= Beginning of Section =
/-- R293, R419, R422 to R425, R428: slot ticks, alarms, pins and the pulse register: each pulse sets its device source, is in
flight to the tiles, and is heard by the EVT_OUT pins; a repeating alarm moves one period on, or, when a step of TIME has passed
several of its repeats, beyond TIME; an input edge is counted and pulses its line; an output pin toggles, which cancels a pulse's
end still due (the model's choice, log entry 49), or pulses for its width. -/
def Obligations.EventSourcesComplete : Prop :=
  (∀ (s : State) (b : Nat), lastBoundary s.te.period.toNat s.te.phase.toNat s.te.hubCopy = some b → s.te.tickCfg.getLsbD 6 = true →
    s.te.tickDone ≤ b →
    exec .slotTick s = .next (({ s with te := { s.te with tickDone := b + 1 } }).pulse
      (BitVec.ofNat 64 (2 ^ (s.te.tickCfg.toNat % 64)))))
  ∧ (∀ (k : Nat) (s : State), k < 4 → (s.te.alarmCfg.getD k 0).getLsbD 6 = true → (s.te.alarm.getD k 0).toNat ≤ s.te.hubCopy →
    exec (.alarmFire k) s = .next (({ s with
      te := if (s.te.alarmCfg.getD k 0).getLsbD 7 then
          { s.te with
            alarmSkip := setBit s.te.alarmSkip k false
            alarm := lput s.te.alarm k (BitVec.ofNat 64 (
              let a := (s.te.alarm.getD k 0).toNat
              let p := s.te.period.toNat
              if s.te.alarmSkip.getLsbD k = false ∨ p = 0 ∨ s.te.time < a + p then a + p
              else a + ((s.te.time - a) / p + 1) * p)) }
        else { s.te with alarmCfg := lput s.te.alarmCfg k (setBit (s.te.alarmCfg.getD k 0) 6 false) } }).pulse
          (BitVec.ofNat 64 (2 ^ ((s.te.alarmCfg.getD k 0).toNat % 64)))))
  ∧ (∀ (k : Nat) (level : Bool) (s : State) (c : BitVec 32), k < 4 → s.alive = true → s.te.inLevel.getD k false ≠ level → c = s.te.inCfg.getD k 0 →
    c.getLsbD 6 = true →
    (c.toNat / 256 % 4 = 2 ∨ (c.toNat / 256 % 4 = 0 ∧ level = true) ∨ (c.toNat / 256 % 4 = 1 ∧ level = false)) →
    exec (.evtInEdge k level false) s = .next (({ s with
      te := { s.te with
        inLevel := lput s.te.inLevel k level, inCnt := upd s.te.inCnt k fun n => satAdd32 n 1
        inAt := lput s.te.inAt k (some s.cycle) } }).pulse (BitVec.ofNat 64 (2 ^ (c.toNat % 64)))))
  ∧ (∀ (k : Nat) (s : State) (p : EvtOut) (r : List PinEdge), k < 4 → s.te.out[k]? = some p →
    (∀ w, p.edges = .pulse true w :: r →
      exec (.evtOutEdge k) s = .next (s.updOut k fun _ => { p with edges := r, level := !p.level, until_ := none }))
    ∧ (∀ w, p.edges = .pulse false w :: r →
      exec (.evtOutEdge k) s = .next (s.updOut k fun _ => { p with edges := r, level := true, until_ := some (s.cycle + w) }))
    ∧ (∀ c, p.until_ = some c → c ≤ s.cycle →
      exec (.evtOutWidthEnd k) s = .next (s.updOut k fun _ => { p with level := false, until_ := none })))
  ∧ (∀ (who : Who) (k : Nat) (v : BitVec 32) (s : State), k < 4 → Claims.Writable who .always .yes s →
    exec (.evtOutCfgWrite who k v) s = .next ((Claims.came who s).updOut k fun p =>
      { p with
        cfg := v &&& 0x00FF00FF#32
        edges := if p.cfg.getLsbD 6 = true ∧ v.getLsbD 6 = false then p.edges ++ [.off] else p.edges }))
  ∧ (∀ (who : Who) (lines : BitVec 64) (s : State), lines ≠ 0 → Claims.Writable who .always .yes s →
    ∃ z, exec (.evtPulseWrite who lines) s = .next z
      ∧ z.te.pulses = addPulse s.cycle lines s.te.pulses ∧ z.ic.pend = s.ic.pend ||| (lines.setWidth 512 <<< 128) ∧ z.tiles = s.tiles)

/-- What CLR writes of this cycle have named of bits with SET and CLR addresses (R9). -/
def Sys2Proof.Claims.clrNow {w : Nat} (c : SameCycle w) (s : State) : BitVec w := if c.at_ = s.cycle then c.clr else 0

/-- What events of this cycle have set of them. -/
def Sys2Proof.Claims.occNow {w : Nat} (c : SameCycle w) (s : State) : BitVec w := if c.at_ = s.cycle then c.occ else 0

/-- R9, R426, R429 to R431, R433, R435, R436: the set and clear registers of the interrupt controllers change the bits written
and no others, a CLR of the same cycle (cycles as log entry 94 has them)
taking effect after a SET and an event of it after a CLR; a source that an IC_PEND_SET or an IC_HMASK_CLR makes pending and
unblocked for the host sets its PBA bit; the level registers and the routing are written. That a tile's IC registers answer the host and
the quoin whether or not the tile is fenced, while its clock runs, is the model's choice (log entry 59). -/
def Obligations.InterruptRegistersComplete : Prop :=
  (∀ (who : Who) (w : Nat) (v : BitVec 32) (s : State), w < 16 →
    (Claims.Writable who .always .yes s →
      (∃ z, exec (.icPendSet who w v) s = .next z
        ∧ z.ic.pend = s.ic.pend ||| (v.setWidth 512 <<< (32 * w) &&& ~~~Claims.clrNow s.ic.pendC s) ∧ z.ic.qmask = s.ic.qmask ∧ z.ic.hmask = s.ic.hmask
        ∧ z.ic.qlevel = s.ic.qlevel ∧ z.ic.route = s.ic.route ∧ z.tiles = s.tiles
        ∧ z.host.pba = s.host.pba ||| newVectors s.ic
            { s.ic with pend := s.ic.pend ||| (v.setWidth 512 <<< (32 * w) &&& ~~~Claims.clrNow s.ic.pendC s) })
      ∧ (∃ z, exec (.icPendClr who w v) s = .next z
        ∧ z.ic.pend = s.ic.pend &&& ~~~(v.setWidth 512 <<< (32 * w) &&& ~~~Claims.occNow s.ic.pendC s) ∧ z.ic.qmask = s.ic.qmask ∧ z.ic.hmask = s.ic.hmask
        ∧ z.tiles = s.tiles)
      ∧ (∃ z, exec (.icMaskSet who true w v) s = .next z
        ∧ z.ic.hmask = s.ic.hmask ||| (v.setWidth 512 <<< (32 * w) &&& ~~~Claims.clrNow s.ic.hmaskC s) ∧ z.ic.qmask = s.ic.qmask ∧ z.ic.pend = s.ic.pend)
      ∧ (∃ z, exec (.icMaskClr who true w v) s = .next z
        ∧ z.ic.hmask = s.ic.hmask &&& ~~~(v.setWidth 512 <<< (32 * w) &&& ~~~Claims.occNow s.ic.hmaskC s) ∧ z.ic.qmask = s.ic.qmask ∧ z.ic.pend = s.ic.pend
        ∧ z.host.pba = s.host.pba ||| newVectors s.ic
            { s.ic with hmask := s.ic.hmask &&& ~~~(v.setWidth 512 <<< (32 * w) &&& ~~~Claims.occNow s.ic.hmaskC s) }))
    ∧ (Claims.Writable who .always .no s →
      (∃ z, exec (.icMaskSet who false w v) s = .next z
        ∧ z.ic.qmask = s.ic.qmask ||| (v.setWidth 512 <<< (32 * w) &&& ~~~Claims.clrNow s.ic.qmaskC s) ∧ z.ic.hmask = s.ic.hmask ∧ z.ic.pend = s.ic.pend)
      ∧ (∃ z, exec (.icMaskClr who false w v) s = .next z
        ∧ z.ic.qmask = s.ic.qmask &&& ~~~(v.setWidth 512 <<< (32 * w) &&& ~~~Claims.occNow s.ic.qmaskC s) ∧ z.ic.hmask = s.ic.hmask ∧ z.ic.pend = s.ic.pend)
      ∧ (∃ z, exec (.icLevelWrite who (.quoin w) (v.setWidth 64)) s = .next z
        ∧ z.ic.qlevel = setFld s.ic.qlevel (32 * w) 32 v.toNat ∧ z.ic.pend = s.ic.pend ∧ z.tiles = s.tiles)))
  ∧ (∀ (who : Who) (t : Nat) (v : BitVec 64) (s : State), t < 16 → s.tiles.length = 16 →
    (Claims.Writable who (icBlk who t) .yes s → ∃ z, exec (.icTpendSet who t v) s = .next z
      ∧ (z.tile t).ic.pend = (s.tile t).ic.pend ||| (v &&& ~~~Claims.clrNow (s.tile t).ic.pendC s) ∧ (z.tile t).ic.mask = (s.tile t).ic.mask
      ∧ (z.tile t).ic.level = (s.tile t).ic.level ∧ (z.tile t).seq = (s.tile t).seq ∧ (∀ j, j ≠ t → z.tile j = s.tile j))
    ∧ (Claims.Writable who (icBlk who t) .no s →
      (∃ z, exec (.icTpendClr who t v) s = .next z
        ∧ (z.tile t).ic.pend = (s.tile t).ic.pend &&& ~~~(v &&& ~~~Claims.occNow (s.tile t).ic.pendC s) ∧ (z.tile t).ic.mask = (s.tile t).ic.mask
        ∧ (∀ j, j ≠ t → z.tile j = s.tile j))
      ∧ (∃ z, exec (.icTmaskSet who t v) s = .next z
        ∧ (z.tile t).ic.mask = (s.tile t).ic.mask ||| (v &&& ~~~Claims.clrNow (s.tile t).ic.maskC s) ∧ (z.tile t).ic.pend = (s.tile t).ic.pend
        ∧ (∀ j, j ≠ t → z.tile j = s.tile j))
      ∧ (∃ z, exec (.icTmaskClr who t v) s = .next z
        ∧ (z.tile t).ic.mask = (s.tile t).ic.mask &&& ~~~(v &&& ~~~Claims.occNow (s.tile t).ic.maskC s) ∧ (z.tile t).ic.pend = (s.tile t).ic.pend
        ∧ (∀ j, j ≠ t → z.tile j = s.tile j))
      ∧ (∃ z, exec (.icLevelWrite who (.tile t) v) s = .next z
        ∧ (z.tile t).ic = { (s.tile t).ic with level := v } ∧ (∀ j, j ≠ t → z.tile j = s.tile j))
      ∧ (∃ z, exec (.icLevelWrite who (.tileLow t) v) s = .next z
        ∧ (z.tile t).ic = { (s.tile t).ic with level := setFld (s.tile t).ic.level 0 32 v.toNat } ∧ (∀ j, j ≠ t → z.tile j = s.tile j))
      ∧ (∃ z, exec (.icLevelWrite who (.tileHigh t) v) s = .next z
        ∧ (z.tile t).ic = { (s.tile t).ic with level := setFld (s.tile t).ic.level 32 32 v.toNat }
        ∧ (∀ j, j ≠ t → z.tile j = s.tile j))))
  ∧ (∀ (who : Who) (k : Nat) (v : BitVec 32) (s : State), k < 512 → Claims.Writable who .always .yes s →
    exec (.icRouteWrite who k v) s = .next { Claims.came who s with
      ic := { (Claims.came who s).ic with route := sset (fun k => BitVec.ofNat 6 k) s.ic.route k (v.setWidth 6) } })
= End of Section =
### Your task
Within the listing above, extract exactly the lines from the line with "s.ic.pend &&& ~~~(v.setWidth" to the line with "(.icMaskClr who true", the two named lines included, and no others.

### Answer
        ∧ z.ic.pend = s.ic.pend &&& ~~~(v.setWidth 512 <<< (32 * w) &&& ~~~Claims.occNow s.ic.pendC s) ∧ z.ic.qmask = s.ic.qmask ∧ z.ic.hmask = s.ic.hmask
        ∧ z.tiles = s.tiles)
      ∧ (∃ z, exec (.icMaskSet who true w v) s = .next z
        ∧ z.ic.hmask = s.ic.hmask ||| (v.setWidth 512 <<< (32 * w) &&& ~~~Claims.clrNow s.ic.hmaskC s) ∧ z.ic.qmask = s.ic.qmask ∧ z.ic.pend = s.ic.pend)
      ∧ (∃ z, exec (.icMaskClr who true w v) s = .next z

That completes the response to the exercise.